Bringing up the Spawn Map is as easy as a single button press, giving complete control of the world around you. I was able to spawn dummies or enemies, change how the world around me reacted, and tweak nearly every part of the experience to my specifications. The unparalleled freedom of fun can only be improved upon with the plethora of mod support that Blade & Sorcery offers. Over the years, I have seen a variety of videos about this particular game, with players tweaking the game into something otherwise unrecognizable.

That’s where the main appeal of Balde & Sorcery lies, and I know I’m not alone in that thought. Over the years since its Early Access release, the appeal of the game has continued along the same path — not only give the player unrivaled access to pure hand-to-hand combat and let them feel like an unstoppable warrior but also give them the tools they need to continue having fun and make it into a community.

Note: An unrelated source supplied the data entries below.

-- ==== Sys2Proof/Machine/HostOps.lean ====
section
/-!
DEFINITION. The shared operations of the host interface (chapter 14): ring slots and index words, MSI-X and
moderation, event entries, receive entries, TX completions, and status words of long operations.
-/
namespace Sys2Proof.Machine

/-! ### Error codes (Table HIF-9) -/

def errOk : Nat := 0x00
def errAborted : Nat := 0x01
def errLength : Nat := 0x02
def errAuth : Nat := 0x03
def errKey : Nat := 0x04
def errRefused : Nat := 0x05
def errNores : Nat := 0x06
def errTimeout : Nat := 0x07
def errLate : Nat := 0x08
def errPoison : Nat := 0x09
def errLocked : Nat := 0x0A
def errFormat : Nat := 0x0B
def errCounter : Nat := 0x0C
def errDomainOff : Nat := 0x0D
def errBusy : Nat := 0x0E
def errInternal : Nat := 0x0F
def errSignature : Nat := 0x10
def errVersion : Nat := 0x11
def errPartner : Nat := 0x12
def errAbortLate : Nat := 0x13

/-! ### Block indices (Table FLT-8) -/

def blkGlobal : Nat := 0
def blkHost : Nat := 1
def blkFwd : Nat := 2
def blkTbl : Nat := 3
def blkAnvil : Nat := 4
def blkSte : Nat := 5
def blkCan (c : Nat) : Nat := 6 + c
def blkTs : Nat := 26
def blkLin (n : Nat) : Nat := 27 + n
def blkEth (p : Nat) : Nat := 35 + p
def blkEthCommon : Nat := 55
def blkTime : Nat := 56
def blkXpt : Nat := 57
def blkCry : Nat := 58
def blkVault : Nat := 59
def blkNm : Nat := 60
def blkPwr : Nat := 61
def blkLoad : Nat := 62
def blkSupv : Nat := 63
def blkTest : Nat := 64
def blkBoot : Nat := 65

/-- A block is isolated (R464). -/
def Dev.isolated (d : Dev) (b : Nat) : Bool := d.flag (F.FLT_FAULT_STATUS_ISOLATED b)

/-! ### Messages and rings -/

/-- One MSI-X message on a vector; a masked vector sets its PBA bit instead (R428). -/
def Dev.msix (d : Dev) (v : Nat) : Dev :=
  if bit d.host.msixMask v then { d with host := { d.host with msixPba := setBit d.host.msixPba v true } }
  else
    ({ d with host := { d.host with
        msixSent := SMap.set d.host.msixSent 0 v (SMap.get d.host.msixSent 0 v + 1) } }).emit (.msix v)

/-- Slots of a ring (R410). -/
def Dev.ringSize (d : Dev) (r : Nat) : Nat := 2 ^ d.get (F.HIF_RING_CFG_SIZE_LOG2 r)

/-- Address of the slot of index `i` (R410). -/
def Dev.slotAddr (d : Dev) (r i : Nat) : Nat := d.get (F.HIF_RING_BASE_BASE r) + 32 * (i % d.ringSize r)

/-- The device index and the doorbell index of a ring (R409). -/
def Dev.devIdx (d : Dev) (r : Nat) : Nat := d.get (F.HIF_DEV_INDEX_INDEX r)
def Dev.dbIdx (d : Dev) (r : Nat) : Nat := d.get (F.HIF_DB_INDEX_INDEX r)

/-- Indices are counts modulo 2³² (R410). -/
def idxSub (a b : Nat) : Nat := (a + 2 ^ 32 - b % 2 ^ 32) % 2 ^ 32

/-- A ring fetches and writes: HOSTIF is powered and not isolated, the ring is enabled and not halted. -/
def Dev.ringUp (d : Dev) (r : Nat) : Bool :=
  d.ready 1 && !d.isolated blkHost && d.flag (F.HIF_RING_CFG_EN r) && !d.flag (F.HIF_RING_STATUS_HALTED r)

/-- What a ring holds beside its registers. -/
def Dev.ring (d : Dev) (r : Nat) : RingSt := SMap.get d.host.rings RingSt.init r

def Dev.setRing (d : Dev) (r : Nat) (x : RingSt) : Dev :=
  { d with host := { d.host with rings := SMap.set d.host.rings RingSt.init r x } }

/-- The device index goes up by `n` and the index word follows (R411). -/
def Dev.ringAdvance (d : Dev) (r n : Nat) : Dev :=
  let i := (d.devIdx r + n) % 2 ^ 32
  (d.set (F.HIF_DEV_INDEX_INDEX r) i).hostWrite (d.get (F.HIF_RING_IDX_ADDR_ADDR r)) (leBytes 4 i)

/-- The message of a ring that has completions to signal (R428). -/
def Dev.ringMsg (d : Dev) (r : Nat) : Dev :=
  (d.setRing r { d.ring r with unsig := 0, firstUnsig := none }).msix (d.get (F.HIF_RING_CFG_VECTOR r))

/-- A completion on a ring, and its message when one is due (R428). -/
def Dev.complete (d : Dev) (r : Nat) (irq : Bool) : Dev :=
  let x := d.ring r
  let d1 := d.setRing r { x with
    unsig := x.unsig + 1, firstUnsig := some (x.firstUnsig.getD d.now) }
  if d.flag (F.HIF_RING_CFG_IRQ_EN r)
      && (irq || decide (atLeastOne (d.get (F.HIF_RING_MOD_MOD_COUNT r)) ≤ x.unsig + 1)) then d1.ringMsg r
  else d1

/-- Free entries of an event ring, whose doorbell index follows the device index (R412, R413). -/
def Dev.eventRoom (d : Dev) (r : Nat) : Nat := d.ringSize r - idxSub (d.devIdx r) (d.dbIdx r)

/-- An entry of an event ring can be written now. -/
def Dev.eventOk (d : Dev) (r n : Nat) : Bool := d.ringUp r && decide (n ≤ d.eventRoom r)

/-- One 32 B entry of an event ring: data, index word, then the message (R411, R428). The caller has seen room. -/
def Dev.eventPut (d : Dev) (r : Nat) (entry : List Byte) : Dev :=
  ((d.hostWrite (d.slotAddr r (d.devIdx r)) (slice entry 0 32)).ringAdvance r 1).complete r false

/-! ### Status words (Table HIF-8) -/

/-- The code of an operation state. -/
def OpState.code : OpState → Nat
  | .queued => 0 | .running => 1 | .done => 2 | .aborted => 3 | .failed => 4

/-- The opcodes of each command ring (R39, R136, R322, R348, R491). -/
def opKnown (ring opcode : Nat) : Bool :=
  if ring == 56 then decide (1 ≤ opcode) && decide (opcode ≤ 7)
  else if ring == 57 then decide (1 ≤ opcode) && decide (opcode ≤ 5)
  else if ring == 58 then decide (1 ≤ opcode) && decide (opcode ≤ 6)
  else if ring == 59 then [0x20, 0x21, 0x22, 0x40, 0x50, 0x51, 0x52, 0x53].contains opcode
  else false

/-- TYPE of a status word: the ring's high byte over the opcode; 0x00FF for ABORT, 0 for an unknown opcode. -/
def Op.type (o : Op) : Nat :=
  if o.opcode == 0xFF then 0xFF
  else if opKnown o.ring o.opcode then (o.ring - 55) * 256 + o.opcode
  else 0

/-- The 16 bytes of a status word. -/
def Op.word (o : Op) (err : Nat) : List Byte :=
  leBytes 1 o.state.code ++ leBytes 1 err ++ leBytes 2 o.type ++ leBytes 4 o.seq
    ++ leBytes 4 o.progress ++ leBytes 4 o.partialCnt

/-- The status word of an operation is written (R425). -/
def Dev.putStatus (d : Dev) (o : Op) (err : Nat) : Dev := d.hostWrite o.status (o.word err)

/-- Whether two operations are the same: one ring and index. -/
def Op.same (o p : Op) : Bool := o.ring == p.ring && o.idx == p.idx

/-- The operation held under the ring and index of `o` takes the value `o`. -/
def Dev.setOp (d : Dev) (o : Op) : Dev :=
  { d with host := { d.host with ops := d.host.ops.map (fun p => if p.same o then o else p) } }

/-- An operation is no longer queued or running. -/
def Dev.dropOp (d : Dev) (o : Op) : Dev :=
  { d with host := { d.host with ops := d.host.ops.filter (fun p => !p.same o) } }

/-- The final status word of an operation, its completion and message (R425, R428); then the ABORTs that waited for it end
(R427). -/
def Dev.finish (d : Dev) (o : Op) (st : OpState) (err : Nat) : Dev :=
  let d1 := ((d.putStatus { o with state := st } err).dropOp o).complete o.ring o.irq
  let mine (a : Op) : Bool := a.state == .running && a.tgtRing == o.ring && a.tgtIdx == o.idx
  (d1.host.aborts.filter mine).foldl
    (fun d a =>
      if st = .aborted then (d.putStatus { a with state := .done } errOk).complete a.ring a.irq
      else (d.putStatus { a with state := .failed } errAbortLate).complete a.ring a.irq)
    { d1 with host := { d1.host with aborts := d1.host.aborts.filter (fun a => !mine a) } }

/-- DONE with OK. -/
def Dev.opDone (d : Dev) (o : Op) : Dev := d.finish o .done errOk

/-- FAILED with an error code. -/
def Dev.opFail (d : Dev) (o : Op) (err : Nat) : Dev := d.finish o .failed err

/-- The running operation of a ring with one of the given opcodes. -/
def Dev.running (d : Dev) (ring : Nat) (opcodes : List Nat) : Option Op :=
  d.host.ops.find? (fun o => o.ring == ring && o.state == .running && opcodes.contains o.opcode)

/-- The first queued operation of a ring with one of the given opcodes. -/
def Dev.nextQueued (d : Dev) (ring : Nat) (opcodes : List Nat) : Option Op :=
  d.host.ops.find? (fun o => o.ring == ring && o.state == .queued && opcodes.contains o.opcode)

/-- Operations of a ring, with one of the given opcodes, queued or running. -/
def Dev.opCount (d : Dev) (ring : Nat) (opcodes : List Nat) : Nat :=
  (d.host.ops.filter (fun o => o.ring == ring && opcodes.contains o.opcode)).length

/-- A queued operation starts running (R425). -/
def Dev.startOp (d : Dev) (o : Op) : Dev :=
  let o1 := { o with state := .running, told := (o.progress, o.partialCnt, d.now) }
  (d.setOp o1).putStatus o1 errOk

/-! ### TX completions (Table HIF-4) -/

/-- The completion of a TX frame over its descriptor's slot (R418). -/
def Dev.txComplete (d : Dev) (t : TxPend) (status : Nat) : Dev :=
  let e := leBytes 1 status ++ leBytes 1 (b2n t.report) ++ leBytes 2 (if t.report then t.sent else 0)
    ++ leBytes 2 t.dropped ++ leBytes 2 0 ++ leBytes 8 d.dtime ++ leBytes 15 0 ++ leBytes 1 0x80
  let d1 := d.hostWrite (d.slotAddr t.ring t.idx) e
  ({ d1 with host := { d1.host with
      txPend := d1.host.txPend.filter (fun p => !(p.ring == t.ring && p.idx == t.idx)) } }).complete t.ring t.irq

/-- The TX frame of a ring and index that has not been completed. -/
def Dev.txFind (d : Dev) (ring idx : Nat) : Option TxPend :=
  d.host.txPend.find? (fun p => p.ring == ring && p.idx == idx)

/-- The record of a TX frame takes a value. -/
def Dev.txSet (d : Dev) (t : TxPend) : Dev :=
  { d with host := { d.host with
      txPend := d.host.txPend.map (fun p => if p.ring == t.ring && p.idx == t.idx then t else p) } }

/-- One copy of a host frame ends, sent or dropped with a code; the last one completes the frame under REPORT = 1
(R418). -/
def Dev.txCopyEnd (d : Dev) (tag : Option (Nat × Nat)) (drop : Option Nat) : Dev :=
  match tag with
  | none => d
  | some (r, i) =>
    match d.txFind r i with
    | none => d
    | some t =>
      let t1 : TxPend := match drop with
        | none => { t with left := t.left - 1, sent := t.sent + 1 }
        | some c => { t with left := t.left - 1, dropped := t.dropped + 1, code := if t.dropped == 0 then c else t.code }
      if t1.left == 0 then (d.txSet t1).txComplete t1 (if t1.aborted then errAborted else t1.code) else d.txSet t1

/-- A copy of a host frame has started and is dropped: an abort comes too late from then on (Table HIF-10). -/
def Dev.txBegun (d : Dev) (tag : Option (Nat × Nat)) : Dev :=
  match tag with
  | none => d
  | some (r, i) =>
    match d.txFind r i with
    | none => d
    | some t => d.txSet { t with begun := true }

/-- A completion code that the manual leaves open: one of Table HIF-9 other than OK (R429, log 3). -/
def Dev.freeErr (d : Dev) : Nat := 1 + d.freeNat 8 % 19

/-! ### RX entries (Tables HIF-5 and HIF-6) -/

/-- BUF_LEN of the posted buffer of an RX index. -/
def Dev.rxBufLen (d : Dev) (r i : Nat) : Nat := leNat (d.hostRead (d.slotAddr r i + 8) 4)

/-- A posted buffer that can hold data (R420). -/
def rxUsable (n : Nat) : Bool := decide (64 ≤ n) && decide (n ≤ 65536)

/-- The buffers an entry of `len` bytes takes from index `i` on, `n` being posted: index, BUF_LEN and the bytes put
into it; unusable buffers stand with 0 bytes. None when they are not enough (R421). -/
def Dev.rxPlan (d : Dev) (r : Nat) : Nat → Nat → Nat → Option (List (Nat × Nat × Nat))
  | 0, _, _ => none
  | n + 1, i, len =>
    let b := d.rxBufLen r i
    if rxUsable b then
      if len ≤ b then some [(i, b, len)]
      else (d.rxPlan r n ((i + 1) % 2 ^ 32) (len - b)).map (fun l => (i, b, b) :: l)
    else (d.rxPlan r n ((i + 1) % 2 ^ 32) len).map (fun l => (i, b, 0) :: l)

/-- The completion of one RX buffer (Table HIF-6). -/
def rxCompletion (len kind port : Nat) (sop eop ovs filt : Bool) (time total : Nat) : List Byte :=
  leBytes 2 len ++ leBytes 1 kind ++ leBytes 1 port
    ++ leBytes 1 (b2n sop + 2 * b2n eop + 4 * b2n ovs + 8 * b2n filt) ++ leBytes 1 (len / 65536) ++ leBytes 2 0
    ++ leBytes 8 (if sop then time else 0) ++ leBytes 4 (if sop then total else 0) ++ leBytes 11 0 ++ leBytes 1 0x80

/-- A receive entry: what RX completions say of it beside its data. -/
structure RxMeta where
  kind : Nat
  port : Nat
  ovs : Bool
  filt : Bool
  time : Nat
  deriving DecidableEq, Repr

/-- Data of an entry into its buffers. -/
def Dev.rxData (d : Dev) (r : Nat) : List (Nat × Nat × Nat) → List Byte → Dev
  | [], _ => d
  | (i, _, n) :: l, bs =>
    (d.hostWrite (leNat (d.hostRead (d.slotAddr r i) 8)) (bs.take n)).rxData r l (bs.drop n)

/-- The completion of an unusable buffer (R420). Its PORT and TIME, for which there is no frame, are free (DESIGN CHOICE, log 88). -/
def Dev.rxUnusable (d : Dev) : List Byte := rxCompletion 0 0xFF (d.freeNat 8) true true false false (d.freeNat 64) 0

/-- Unusable buffers among the next `n` posted are completed as far as they come first (R420). -/
def Dev.rxSkip (d : Dev) (r : Nat) : Nat → Dev
  | 0 => d
  | n + 1 =>
    if rxUsable (d.rxBufLen r (d.devIdx r)) then d
    else
      ((((d.hostWrite (d.slotAddr r (d.devIdx r)) d.rxUnusable).tookFree).ringAdvance r 1).complete r false).rxSkip r n

/-- The unusable buffers that come next on an RX ring are completed. -/
def Dev.rxClean (d : Dev) (r : Nat) : Dev := d.rxSkip r (idxSub (d.dbIdx r) (d.devIdx r))

/-- An entry is written into the posted buffers of an RX ring, or dropped whole (R421): data first, then the
completions after the first, the SOP completion last. -/
def Dev.rxWrite (dd : Dev) (r : Nat) (m : RxMeta) (data : List Byte) : Dev × Bool :=
  if !(decide (32 ≤ r) && decide (r ≤ 55)) then (dd, false)
  else
    let d := if dd.ringUp r then dd.rxClean r else dd
    let drop := (d.inc (F.HIF_RX_DROP_COUNT r), false)
    if !d.ringUp r then drop
    else
      match d.rxPlan r (idxSub (d.dbIdx r) (d.devIdx r)) (d.devIdx r) data.length with
      | none => drop
      | some plan =>
        let used := plan.filter (fun p => rxUsable p.2.1)
        let first := (used.head?.map (fun p => p.1)).getD 0
        let last := (used.getLast?.map (fun p => p.1)).getD 0
        let comp (p : Nat × Nat × Nat) : List Byte :=
          if rxUsable p.2.1 then
            rxCompletion p.2.2 m.kind m.port (p.1 == first) (p.1 == last) m.ovs m.filt m.time data.length
          else d.rxUnusable
        let d1 := (if used.length == plan.length then d else d.tookFree).rxData r plan data
        let d2 := (plan.filter (fun p => p.1 != first)).foldl (fun d p => d.hostWrite (d.slotAddr r p.1) (comp p)) d1
        let d3 := (plan.filter (fun p => p.1 == first)).foldl (fun d p => d.hostWrite (d.slotAddr r p.1) (comp p)) d2
        (((d3.ringAdvance r plan.length).complete r false).rxClean r, true)

end Sys2Proof.Machine
end

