/-- Steps 2 and 3 of R161 for a source that has passed verification and policing. Targets that `skip` names have their
copies already, in the stored frame `h` (R120). A frame that finds no room is discarded, and serves no target (R91). -/
def Dev.serveRoute (d : Dev) (s : Source) (idx e : Nat) (skip : RTarget → Bool) (h : Option Nat) : Dev :=
  let d1 := if rtMonEn e && d.steRuns then d.monRefresh (rtMon e) idx else d
  let d2 := if rtIsGroup e then d1.steTouch 3 (rtGroup e) else d1
  if rtIsGroup e && !grValid (d2.steEnt 3 (rtGroup e)) then
    let d3 := d2.inc F.STE_FORMAT_DROP_COUNT
    match h with
    | some hd => d3.joinCopies hd []
    | none => d3
  else
    let ts := d2.rtTargets e
    let sides (d : Dev) : Dev := ts.foldl (fun d t => if t.target < 48 then d else d.sideTarget s e t) d
    let (d3, l) := (ts.filter (fun t => decide (t.target < 48) && !skip t)).foldl (fun (a : Dev × List Dest) t =>
      let (d, x) := a.1.fieldDest s t
      (d, a.2 ++ x)) (d2, [])
    match h with
    | some hd => sides (d3.joinCopies hd l)
    | none =>
      if l.isEmpty then sides d3
      else
        let (d4, f) := d3.newFrame s.port (b2n (pipeB s.port)) s.m 0 0 s.contract s.start
        match d4.storeAnd f s.m.len l true with
        | (d5, some _) => sides d5
        | (d5, none) => if l.any d4.stays then d5 else sides d5

/-- The first egress port of a contract. -/
def Dev.firstEgress (d : Dev) (i : Option Nat) : Nat :=
  match i.bind d.contract with
  | some k => (bitsOf 48 (rqEgress k.req)).headD 0
  | none => 0

/-- Verification of a routed source (R161 step 1): the source with its payload, or none. -/
def Dev.routeVerify (d : Dev) (s : Source) (e : Nat) : Dev × Option Source :=
  if !rtSecInEn e then (d, some s)
  else
    match d.authVerify (rtSecIn e) s.m.data with
    | (d1, .ok p) => (d1, some { s with payload := p })
    | (d1, .fail) => (d1.cnt F.CNT_DROP_AUTH_COUNT s.port, none)
    | (d1, .full) => (d1.inlineLost s.contract s.port s.m.data.length (d1.firstEgress s.contract) 0, none)

/-- A field frame is classified, looked up, verified, policed and served (R79, R82, R161). -/
def Dev.fieldFrame (d : Dev) (p : Nat) (m : Msg) (start state : Nat) : Dev :=
  let pipe := b2n (pipeB p)
  let host (d : Dev) : Dev := d.toHost p 1 false false start (fieldRecord m p state ++ m.data)
  if bit m.flags 2 then host d
  else
    match d.route pipe p m.form m.id with
    | (d1, none) =>
      if bit (d1.get F.FWD_FIELD_MISS_TO_HOST) (p - 20) then host d1 else d1.cnt F.CNT_DROP_MISS_COUNT p
    | (d1, some (idx, e)) =>
      let c := d1.fieldContract p m.form m.id
      match d1.routeVerify ⟨m, m.data, p, start, state, c, none⟩ e with
      | (d2, none) => d2
      | (d2, some s) =>
        match c with
        | none => d2.serveRoute s idx e (fun _ => false) none
        | some i =>
          match d2.police i p m.data.length with
          | (d3, false) => d3
          | (d3, true) => let (d4, s1) := d3.numbered s; d4.serveRoute s1 idx e (fun _ => false) none

/-- One element of an intake frame (R167). -/
def Dev.element (d : Dev) (filter port start : Nat) (m : Msg) : Dev :=
  match d.route (b2n (pipeB port)) filter m.form m.id with
  | (d1, none) => d1.inc F.STE_DECAP_MISS_COUNT
  | (d1, some (idx, e)) =>
    match d1.routeVerify ⟨m, m.data, port, start, 0, none, none⟩ e with
    | (d2, none) => d2
    | (d2, some s) => d2.serveRoute s idx e (fun _ => false) none

end Sys2Proof.Machine
end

Thankfully for those worried that Version 1.0 would suddenly outgrow its roots, the modding category is still prominently featured on the main screen, giving immediate access to its abundance of modding tools. There is no pressure to jump into the story mode or any other mode — I could create the ultimate Star Wars game of my dreams from the start. A loving message from developer WarpFrog even states that the game wouldn’t be what it is today without the love from the modding community, and it just shows how much it means to them.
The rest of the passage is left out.